Долгое время о Добычиной знали ничтожно мало, хотя среди советских коллекционеров были настоящие ее почитатели [2], а в исследованиях, публикациях писем и биографиях ее имя всплывало довольно часто в связи с тем или иным известным персонажем. Она была не просто свидетелем, а движущей силой тех событий, которые определяли культурное развитие страны в течение нескольких бурных десятилетий. Известная галеристка, хозяйка Художественного бюро, куратор, музейный сотрудник, друг и товарищ огромного числа художников, поэтов, писателей, деятелей культуры. Для перечисления наиболее громких имен из ее окружения не хватило бы и нескольких страниц. Казалось, она всегда была в эпицентре культурной жизни и выступала неким связующим звеном между художниками и публикой, авторами и заказчиками, между художественными группировками Москвы и Петербурга. Ее кипучая энергия и целеустремленность объединяли творцов разных направлений. Добычина продолжала свою профессиональную деятельность в период войн и революций, в дореволюционной и советской России, олицетворяя собой ту самую «дней связующую нить», которая так важна для понимания истории страны и истории искусства XX века. Жизнь Надежды Евсеевны пришлась на период радикальных перемен, и каждое событие отражалось в биографии, оставляя свой след и ставя ее перед постоянным выбором. Череда этих выборов определила жизненный путь Добычиной, который совпал со временем становления и развития искусства модернизма.

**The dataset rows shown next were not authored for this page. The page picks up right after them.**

-- ==== Sys2Proof/Machine/Service.lean ====
section
/-! DEFINITION. Bay service and the lending plan: adoption of a bank, the choice of the next context, and its issue on
a lane (R90 to R104, R116). -/

namespace Sys2Proof.Machine

/-! ## Adoption of a bank -/

/-- A context in a live state (R63). -/
def isLive (c : Context) : Bool := c.state = .queued || c.state = .reissue || c.state = .issued

/-- R102: a bay is idle while it has no live context. -/
def bayIdle (s : State) (b : Bay) : Bool := allContexts.all fun c => !(isLive (s.ctx c) && (s.ctx c).bay = b)

/-- R93: a bay's credits set from the weights of its bank in use. -/
def refill (b : Bay) (s : State) : State :=
  s.modService b fun v => { v with credits := byPort fun p => ((s.plan.bank v.bank)[b][p]).val }

/-- R104: a swap completes when every bay's bank in use is the current bank. -/
def swapCheck (s : State) : State :=
  if s.plan.swapPending && allBays.all fun b => decide ((s.service b).bank = s.plan.current) then
    raiseEvent .planAdopted { s with plan := { s.plan with swapPending := false } }
  else s

/-- R103: an adoption is due at a bay. -/
def adoptionDue (s : State) (b : Bay) : Bool :=
  s.plan.swapPending && !decide ((s.service b).bank = s.plan.current)

/-- R103: a bay adopts the current bank, with its PLAN record and the completion check of R104. -/
def adopt (b : Bay) (s : State) : State :=
  let s := s.modService b fun v => { v with bank := s.plan.current }
  swapCheck (appendRecord { note := .plan s.plan.current, bay := some b } s)

/-- R103: an idle bay adopts a pending bank and takes its credits from it. -/
def adoptIfIdle (b : Bay) (s : State) : State :=
  if adoptionDue s b && bayIdle s b then adopt b (refill b (s.modService b fun v => { v with bank := s.plan.current }))
  else s

/-! ## The choice -/

/-- R95: the block ranges of two contexts share a block. -/
def overlaps (x y : Context) : Bool :=
  decide (x.block.toNat < y.block.toNat + y.count) && decide (y.block.toNat < x.block.toNat + x.count)

/-- R95: a context is eligible for issue at its bay. -/
def eligible (s : State) (b : Bay) (c : CtxId) : Bool :=
  let x := s.ctx c
  match x.kind with
  | .sync => decide ((s.drive b).slots = [])
  | .read | .write =>
    (s.drive b).slots.all fun slot => (s.ctx slot.ctx).kind = .sync || !overlaps x (s.ctx slot.ctx)

/-- R94: fewer than 4 contexts ISSUED, no SYNC among them, and a lane UP. -/
def canIssue (s : State) (b : Bay) : Bool :=
  let d := s.drive b
  decide (d.slots.length < Config.issueSlots) &&
    (d.slots.all fun slot => !decide ((s.ctx slot.ctx).kind = .sync)) &&
    (decide (d.laneA.state = .up) || decide (d.laneB.state = .up))

/-- The head of a port's service list at a bay, if it is eligible (R91, R96). -/
def eligibleHead (s : State) (b : Bay) (p : Port) : Option CtxId :=
  match ((s.service b).lists[p]).head? with
  | some c => if eligible s b c then some c else none
  | none => none

/-- R96 step 2: the first port in turn whose credit is above 0 and whose head is eligible. -/
def creditedPort (s : State) (b : Bay) : Option Port :=
  (turnAfter (s.service b).lastServed).find? fun p =>
    decide (0 < (s.service b).credits[p]) && (eligibleHead s b p).isSome

/-- R98: the first port in turn whose head is eligible, credit or not. -/
def uncreditedPort (s : State) (b : Bay) : Option Port :=
  (turnAfter (s.service b).lastServed).find? fun p => (eligibleHead s b p).isSome

/-- R116 step 1: the wanted lane if it is UP, and the other lane otherwise. -/
def issueLane (d : DriveEngine) (wanted : Lane) : Lane :=
  if (d.lane wanted).state = .up then wanted else otherLane wanted

/-- R111, R112, R116 step 3: the command of a context's attempt. -/
def contextCommand (c : CtxId) (x : Context) (workLimit : Nat) : LaneCommand :=
  match x.kind with
  | .read => .read c x.attempts x.block x.count workLimit
  | .write => .write c x.attempts x.block x.count (writeSectors x.block x.count x.data) workLimit
  | .sync => .sync c x.attempts workLimit

/-- R116: a context is issued on a lane. -/
def issue (b : Bay) (c : CtxId) (wanted : Lane) (s : State) : State :=
  let l := issueLane (s.drive b) wanted
  let timeout := (s.drive b).policy.timeout
  let s := s.modCtx c fun x => { x with state := .issued, lane := some l, attempts := x.attempts + 1 }
  let x := s.ctx c
  let command := contextCommand c x (workLimitMs timeout)
  s.modDrive b fun d =>
    { d.modLane l (fun r => { r with sent := some command }) with
      slots := d.slots ++
        [{ ctx := c, lane := l, attempt := x.attempts, deadline := s.after (timeoutMs timeout),
           command := command }] }

/-- R96 step 1: a context of the reissue list is issued on the lane chosen at its retry. -/
def issueRetry (b : Bay) (c : CtxId) (s : State) : State :=
  issue b c ((s.ctx c).lane.getD (s.drive b).policy.preferred)
    (s.modService b fun v => { v with reissue := v.reissue.filter fun c' => !decide (c' = c) })

/-- R96 step 2, R98: the head of a port's service list is issued, taking `cost` from the port's credit. -/
def issueHead (b : Bay) (p : Port) (cost : Nat) (s : State) : State :=
  match ((s.service b).lists[p]) with
  | [] => s
  | c :: rest =>
    issue b c (s.drive b).policy.preferred
      (s.modService b fun v =>
        { v with lists := v.lists.set p rest, credits := v.credits.set p (v.credits[p] - cost), lastServed := p })

/-- R97 steps 1 and 2: the end of a round adopts a pending bank and refills the credits. -/
def roundEnd (b : Bay) (s : State) : State := refill b (if adoptionDue s b then adopt b s else s)

/-- R96, R97, R98: one choice at a bay; none where it issues nothing. -/
def choose (b : Bay) (s : State) : Option State :=
  if canIssue s b then
    match (s.service b).reissue.find? (eligible s b) with
    | some c => some (issueRetry b c s)
    | none =>
      match creditedPort s b with
      | some p => some (issueHead b p 1 s)
      | none =>
        if (uncreditedPort s b).isSome then
          let s := roundEnd b s
          match creditedPort s b with
          | some p => some (issueHead b p 1 s)
          | none =>
            match uncreditedPort s b with
            | some p => some (issueHead b p 0 s)
            | none => some s
        else none
  else none

/-- R94: choices follow one another until one issues nothing. -/
def chooseLoop (b : Bay) : Nat → State → State
  | 0, s => s
  | n + 1, s =>
    match choose b s with
    | some s' => chooseLoop b n s'
    | none => s

/-- R94: the choices after an event at a bay; each takes one of the issue slots. -/
def chooseAll (b : Bay) (s : State) : State := chooseLoop b Config.issueSlots s

end Sys2Proof.Machine
end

Имя Надежды Добычиной встречается в большинстве публикаций, посвященных авангарду начала века. Именно в ее Художественном бюро прошла скандально известная персональная выставка Натальи Гончаровой, на которой работы религиозной тематики были на несколько дней арестованы по санкции обер-прокурора Священного Синода, что, конечно, привлекло дополнительное внимание к экспозиции. Еще большую известность бюро получило впоследствии как место проведения «Последней футуристической выставки 0,10». В декабре 1915 года в комнатах квартиры Надежды Евсеевны, часть которой, собственно, и занимало бюро, публика впервые увидела «Черный квадрат» Малевича и услышала слово «супрематизм», ставшее со временем практически синонимом русских авангардистских поисков и открытий. Там же были показаны и контррельефы Владимира Татлина, определившие путь развития конструктивизма. Справедливости ради надо заметить, что выставка «0,10» была организована и профинансирована художниками Иваном Пуни и Ксенией Богуславской, а Добычина лишь предоставила для ее проведения помещение, что оказалось как нельзя кстати: левым художникам было крайне сложно найти экспозиционную площадку. И все же Добычину едва ли можно было причислить к радикальным кругам авангардистов или упрекнуть в любви к эпатажу и скандалу. Обе выставки были не более чем яркими эпизодами в череде не менее интересных событий и свершений, история которых до сих пор не была изучена в полной мере.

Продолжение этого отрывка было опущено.